2/13/26

Ann Lee an Ahistorical Dud!

 

 

 


THE TESTAMENT OF ANN LEE
(2025)

Directed by Mona Fastvold

Searchlight Pictures, 137 minutes, R (brief nudity, violence, adult subject matter)

 

I won’t beat around the bush; I hated this movie. I give some credit to Amanda Seyfried for taking a gutsy role and for her vocal dexterity and to William Rexer for his excellent cinematography, but The Testament of Ann Lee should have never been made. It does an injustice to Seyfried, history, tolerable music, biography, and 18th century faith.

The film is putatively about the Shakers, an 18th century religious group that began in England and migrated to America under the leadership of Ann Lee. It is often categorized as a cult, a term that carries negative assumptions untrue of the Shakers. Officially they were the United Society of Believers in Christ’s Second Appearing, which is something most Christians believe will occur. The “Shaker” handle comes from opponents who labelled them “Shaking Quakers,” an attempt to link them with an older Pietist group. They bear some resemblance to Quakers in that both broke with the Church of England and emphasized direct connections to God via the Holy Spirit unmediated by ministers or congregations. Their form of “ecstatic” faith was, however, closer to Pentecostalism in their gyrations, emotionalism, speaking in tongues, and prophecies.

Christians have historically been unclear about questions like the end of the world and the final judgment. Shakers were among numerous millenarian groups that believed they were to restore the world, suffer a period of persecution, and await the Second Coming of Jesus. A 1,000-year reign of peace would ensue before a final battle between angels and demons, the sealing of Hell, and the end of the world*. Among the things that made the Shakers controversial was their practices of celibacy, asceticism, pacifism, communal living, and the equality of women. The latter came from the belief that God was both male and female, with “Mother” Ann Lee the female analogue to Jesus. In their view, this meant they were on the cusp of the 1,000-year countdown.

The movie follows Lee from her pious childhood in England to demise at age 48 at Niskayuna (Colonie), New York in 1784. Seyfried plays the adult Lee and highlights her various tribulations–traumatization from seeing her parents having intercourse, the loss of four children before their first birthday, her inability to convince her husband Abraham (Christopher Abbott) of the virtues of sexual abstinence, parting with followers who also rejected celibacy, the burning of a Shaker community in Petersham, Massachusetts, and her brother William’s (Lewis Pullman) fatal beating. She too died from a beating and humiliation shortly after her brother’s death. If the Shakers strike you as too odd to survive, know that they attracted numerous converts, took in orphaned children, and formed 19 communities in the United States. According to estimates, there were 2-4,000 members at their apex. (Today, there remain two elderly women at the Sabbathday Lake community in Maine.)

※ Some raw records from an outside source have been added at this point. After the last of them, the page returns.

@[simp] theorem State.setInst_inst (s : State) (k : Nat) : s.setInst k (s.inst k) = s := by
  have h : s.insts.set k (s.inst k) = s.insts := by
    apply List.ext_getElem?
    intro j
    by_cases hj : k = j
    · subst hj
      by_cases hk : k < s.insts.length
      · simp [State.inst, hk]
      · simp [hk]
    · simp [hj]
  simp [State.setInst, h]

@[simp] theorem State.inst_setPort (s : State) (p : Nat) (P : Port) (k : Nat) : (s.setPort p P).inst k = s.inst k := rfl
@[simp] theorem State.port_setInst (s : State) (k : Nat) (I : Inst) (p : Nat) : (s.setInst k I).port p = s.port p := rfl
@[simp] theorem State.port_raise (s : State) (k : Nat) (c : Cause) (p : Nat) : (s.raise k c).port p = s.port p := rfl
@[simp] theorem State.inst_begin (s : State) (a : Agent) (k : Nat) : (s.begin a).inst k = s.inst k := rfl
@[simp] theorem State.port_begin (s : State) (a : Agent) (p : Nat) : (s.begin a).port p = s.port p := rfl
@[simp] theorem State.self_begin (s : State) (k : Nat) : (s.begin (.inst k)).self = s.inst k := rfl

@[simp] theorem State.inst_enqueue (s : State) (p : Nat) (v : Word) (k : Nat) : (s.enqueue p v).inst k = s.inst k :=
  State.inst_congr (by simp) k
@[simp] theorem State.inst_dequeue (s : State) (p : Nat) (k : Nat) : (s.dequeue p).inst k = s.inst k :=
  State.inst_congr (by simp) k
@[simp] theorem State.inst_closePort (s : State) (p : Nat) (k : Nat) : (s.closePort p).inst k = s.inst k :=
  State.inst_congr (by simp) k

theorem State.lt_of_port {s : State} {p : Nat} {P : Port} (h : s.port p = some P) : p < s.ports.length := by
  unfold State.port at h
  by_contra hp
  rw [List.getElem?_eq_none (Nat.le_of_not_lt hp)] at h
  cases h

theorem State.port_setPort_self {s : State} {p : Nat} {P : Port} (h : s.port p = some P) (Q : Port) :
    (s.setPort p Q).port p = some Q := by
  have := State.lt_of_port h
  simp [State.port, this]

@[simp] theorem State.port_setPort_ne (s : State) {p q : Nat} (Q : Port) (h : q ≠ p) :
    (s.setPort p Q).port q = s.port q := by
  simp [State.port, h.symm]

/-- What the ports read as after a push into a queue. -/
theorem State.port_enqueue (s : State) (p : Nat) (v : Word) (j : Nat) :
    (s.enqueue p v).port j = if j = p then (s.port p).map (fun P => { P with q := P.q ++ [v] }) else s.port j := by
  unfold State.enqueue
  cases hp : s.port p with
  | none => by_cases hj : j = p <;> simp [hj, hp]
  | some P =>
    by_cases hj : j = p
    · subst hj; simp [State.port_setPort_self hp]
    · simp [hj]

/-- What the ports read as after the oldest value is dropped. -/
theorem State.port_dequeue (s : State) (p : Nat) (j : Nat) :
    (s.dequeue p).port j = if j = p then (s.port p).map (fun P => { P with q := P.q.tail }) else s.port j := by
  unfold State.dequeue
  cases hp : s.port p with
  | none => by_cases hj : j = p <;> simp [hj, hp]
  | some P =>
    by_cases hj : j = p
    · subst hj; simp [State.port_setPort_self hp]
    · simp [hj]

/-- What the ports read as after a close. -/
theorem State.port_closePort (s : State) (p : Nat) (j : Nat) :
    (s.closePort p).port j = if j = p then (s.port p).map (fun P => { P with closed := true }) else s.port j := by
  unfold State.closePort
  cases hp : s.port p with
  | none => by_cases hj : j = p <;> simp [hj, hp]
  | some P =>
    by_cases hj : j = p
    · subst hj; simp [State.port_setPort_self hp]
    · simp [hj]

end Sys2Proof.Machine
end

Director Mona Fastvold gets many of the chronology semi-right, but at the cost of weird decision-making and histrionic depictions of Shaker practices. It is true enough that they danced and sang fervently, but we don’t know exactly how they behaved in those roles. Perhaps they were odd, but is it any stranger than making a musical about the Shakers? Seyfried has a lovely voice, but the music is atonal and the lyrics repetitive and unpoetic. When Fastvold shows the Shakers in the throes of ecstatic bliss, it looks more like outtakes from Moulin Rouge mixed with a clothed orgy than a sacred practice. Mona Fastvold is no Baz Luhrman.

Movies need not be 100% faithful to the past, but when they depart too far from the accepted norm, they fall apart under their own weight. Ann was illiterate and left behind no records or instruction manuals. Fastvole uses the unknown as license for theatrical speculation. To venture another analogy, Ann Lee is like La La Land in Shaker drag. 

 

Ann Lee?

 

Not Ann Lee


 


Memo: Ecstatic dancing is not choreographed. In the period before photography and among people who eschewed vanity and self-adulation, we also lack a reliable idea about Lee’s appearance. She was said to be plain, which Seyfried is decidedly not! Many of the exteriors and interiors were shot at Hancock Shaker Village near Pittsfield, Massachusetts. This includes the round barn, which wasn’t built until 1826, more than 40 years after Lee’s death.

Rob Weir

 

*  There are at least four variants of how earth’s end will occur!